** Opening Given entries block **

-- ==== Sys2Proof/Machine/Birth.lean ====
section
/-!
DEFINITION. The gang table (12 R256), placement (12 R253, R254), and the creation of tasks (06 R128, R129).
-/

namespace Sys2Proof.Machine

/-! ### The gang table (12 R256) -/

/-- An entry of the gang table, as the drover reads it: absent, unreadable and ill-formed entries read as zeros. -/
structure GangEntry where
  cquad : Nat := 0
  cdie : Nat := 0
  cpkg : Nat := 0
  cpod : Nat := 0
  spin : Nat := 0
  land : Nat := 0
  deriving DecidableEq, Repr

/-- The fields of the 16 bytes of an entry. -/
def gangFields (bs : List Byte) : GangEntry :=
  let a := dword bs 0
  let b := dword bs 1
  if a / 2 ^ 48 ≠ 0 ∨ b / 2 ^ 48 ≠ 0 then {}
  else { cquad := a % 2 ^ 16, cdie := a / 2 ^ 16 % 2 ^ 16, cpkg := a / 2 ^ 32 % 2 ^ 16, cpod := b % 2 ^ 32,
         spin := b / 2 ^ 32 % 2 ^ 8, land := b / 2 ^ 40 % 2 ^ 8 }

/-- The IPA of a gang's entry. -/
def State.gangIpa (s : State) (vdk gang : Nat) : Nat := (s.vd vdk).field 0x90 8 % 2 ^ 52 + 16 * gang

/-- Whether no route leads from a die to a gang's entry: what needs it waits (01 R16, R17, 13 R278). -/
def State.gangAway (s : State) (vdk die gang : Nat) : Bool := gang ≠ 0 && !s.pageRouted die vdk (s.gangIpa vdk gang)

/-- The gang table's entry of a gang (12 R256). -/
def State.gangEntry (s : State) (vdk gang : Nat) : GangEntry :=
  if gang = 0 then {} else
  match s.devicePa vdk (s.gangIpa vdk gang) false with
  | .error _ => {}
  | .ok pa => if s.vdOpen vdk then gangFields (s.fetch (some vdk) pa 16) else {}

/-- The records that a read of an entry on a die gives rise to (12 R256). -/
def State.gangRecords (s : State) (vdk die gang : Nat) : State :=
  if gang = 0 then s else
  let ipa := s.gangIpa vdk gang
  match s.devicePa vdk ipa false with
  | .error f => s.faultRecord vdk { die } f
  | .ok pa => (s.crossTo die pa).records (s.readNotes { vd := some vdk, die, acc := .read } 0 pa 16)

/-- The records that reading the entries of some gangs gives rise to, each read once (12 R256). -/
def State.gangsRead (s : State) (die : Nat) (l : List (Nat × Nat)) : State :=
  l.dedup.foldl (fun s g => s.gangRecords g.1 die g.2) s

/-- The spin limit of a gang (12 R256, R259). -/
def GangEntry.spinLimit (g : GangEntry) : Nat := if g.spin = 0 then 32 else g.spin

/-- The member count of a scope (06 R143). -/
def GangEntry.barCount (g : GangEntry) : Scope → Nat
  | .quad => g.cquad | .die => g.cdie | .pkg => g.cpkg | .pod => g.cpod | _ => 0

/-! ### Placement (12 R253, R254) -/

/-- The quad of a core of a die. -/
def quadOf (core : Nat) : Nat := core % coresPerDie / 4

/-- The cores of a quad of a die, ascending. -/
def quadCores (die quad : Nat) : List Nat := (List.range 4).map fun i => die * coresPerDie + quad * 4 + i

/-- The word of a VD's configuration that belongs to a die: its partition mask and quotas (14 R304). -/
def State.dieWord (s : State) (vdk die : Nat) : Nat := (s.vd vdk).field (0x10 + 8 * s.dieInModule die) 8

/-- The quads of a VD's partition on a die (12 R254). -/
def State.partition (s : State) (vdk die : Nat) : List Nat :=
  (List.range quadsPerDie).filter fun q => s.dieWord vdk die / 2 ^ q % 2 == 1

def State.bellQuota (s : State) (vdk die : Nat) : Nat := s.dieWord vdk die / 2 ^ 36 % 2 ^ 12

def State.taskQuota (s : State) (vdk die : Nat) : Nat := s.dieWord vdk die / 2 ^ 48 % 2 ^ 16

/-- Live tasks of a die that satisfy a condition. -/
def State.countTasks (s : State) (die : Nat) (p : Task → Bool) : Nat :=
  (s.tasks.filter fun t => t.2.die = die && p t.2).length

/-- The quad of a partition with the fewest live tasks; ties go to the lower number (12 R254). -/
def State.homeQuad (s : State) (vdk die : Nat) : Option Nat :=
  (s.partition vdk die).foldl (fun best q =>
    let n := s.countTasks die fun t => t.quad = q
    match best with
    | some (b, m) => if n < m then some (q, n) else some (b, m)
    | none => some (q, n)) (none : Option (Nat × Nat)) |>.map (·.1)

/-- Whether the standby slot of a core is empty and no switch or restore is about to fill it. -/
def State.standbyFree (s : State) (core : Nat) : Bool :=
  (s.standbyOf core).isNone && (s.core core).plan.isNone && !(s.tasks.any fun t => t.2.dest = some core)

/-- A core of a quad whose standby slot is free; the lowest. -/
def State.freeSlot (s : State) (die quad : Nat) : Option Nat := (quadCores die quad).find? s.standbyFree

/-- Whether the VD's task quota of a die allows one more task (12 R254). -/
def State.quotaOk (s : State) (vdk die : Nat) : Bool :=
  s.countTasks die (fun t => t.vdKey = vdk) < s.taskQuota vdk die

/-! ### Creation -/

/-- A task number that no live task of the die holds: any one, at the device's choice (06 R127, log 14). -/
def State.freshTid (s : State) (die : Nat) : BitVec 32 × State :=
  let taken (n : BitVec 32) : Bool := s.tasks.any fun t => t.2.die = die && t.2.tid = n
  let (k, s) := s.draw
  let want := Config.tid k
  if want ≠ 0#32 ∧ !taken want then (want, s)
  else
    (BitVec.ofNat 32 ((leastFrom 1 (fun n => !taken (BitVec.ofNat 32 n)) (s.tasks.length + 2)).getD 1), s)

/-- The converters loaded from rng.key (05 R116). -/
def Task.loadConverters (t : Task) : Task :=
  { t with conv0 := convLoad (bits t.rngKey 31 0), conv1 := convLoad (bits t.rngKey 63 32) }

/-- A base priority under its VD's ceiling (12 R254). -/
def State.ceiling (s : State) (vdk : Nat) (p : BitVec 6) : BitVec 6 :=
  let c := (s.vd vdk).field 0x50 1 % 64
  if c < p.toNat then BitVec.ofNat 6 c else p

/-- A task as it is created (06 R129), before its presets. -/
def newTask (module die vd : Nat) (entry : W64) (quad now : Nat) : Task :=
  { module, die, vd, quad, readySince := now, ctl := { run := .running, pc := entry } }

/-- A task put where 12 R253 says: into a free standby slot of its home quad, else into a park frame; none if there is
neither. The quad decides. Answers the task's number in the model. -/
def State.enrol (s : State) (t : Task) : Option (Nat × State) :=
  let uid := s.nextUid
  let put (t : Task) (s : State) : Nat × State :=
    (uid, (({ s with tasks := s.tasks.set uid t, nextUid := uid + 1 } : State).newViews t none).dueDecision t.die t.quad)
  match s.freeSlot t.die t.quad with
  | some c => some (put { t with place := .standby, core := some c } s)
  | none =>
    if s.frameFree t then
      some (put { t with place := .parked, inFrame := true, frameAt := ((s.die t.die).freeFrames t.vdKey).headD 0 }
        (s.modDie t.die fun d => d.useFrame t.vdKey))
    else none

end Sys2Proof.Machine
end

** Closing Given entries block **

**Task goal:**
Above are the records; copy exactly the lines from the line with "if want ≠ 0#32 ∧ !taken want then (want, s)" through the line with "its presets. -/", both included.

**Solution to this exercise:**
  if want ≠ 0#32 ∧ !taken want then (want, s)
  else
    (BitVec.ofNat 32 ((leastFrom 1 (fun n => !taken (BitVec.ofNat 32 n)) (s.tasks.length + 2)).getD 1), s)

/-- The converters loaded from rng.key (05 R116). -/
def Task.loadConverters (t : Task) : Task :=
  { t with conv0 := convLoad (bits t.rngKey 31 0), conv1 := convLoad (bits t.rngKey 63 32) }

/-- A base priority under its VD's ceiling (12 R254). -/
def State.ceiling (s : State) (vdk : Nat) (p : BitVec 6) : BitVec 6 :=
  let c := (s.vd vdk).field 0x50 1 % 64
  if c < p.toNat then BitVec.ofNat 6 c else p

/-- A task as it is created (06 R129), before its presets. -/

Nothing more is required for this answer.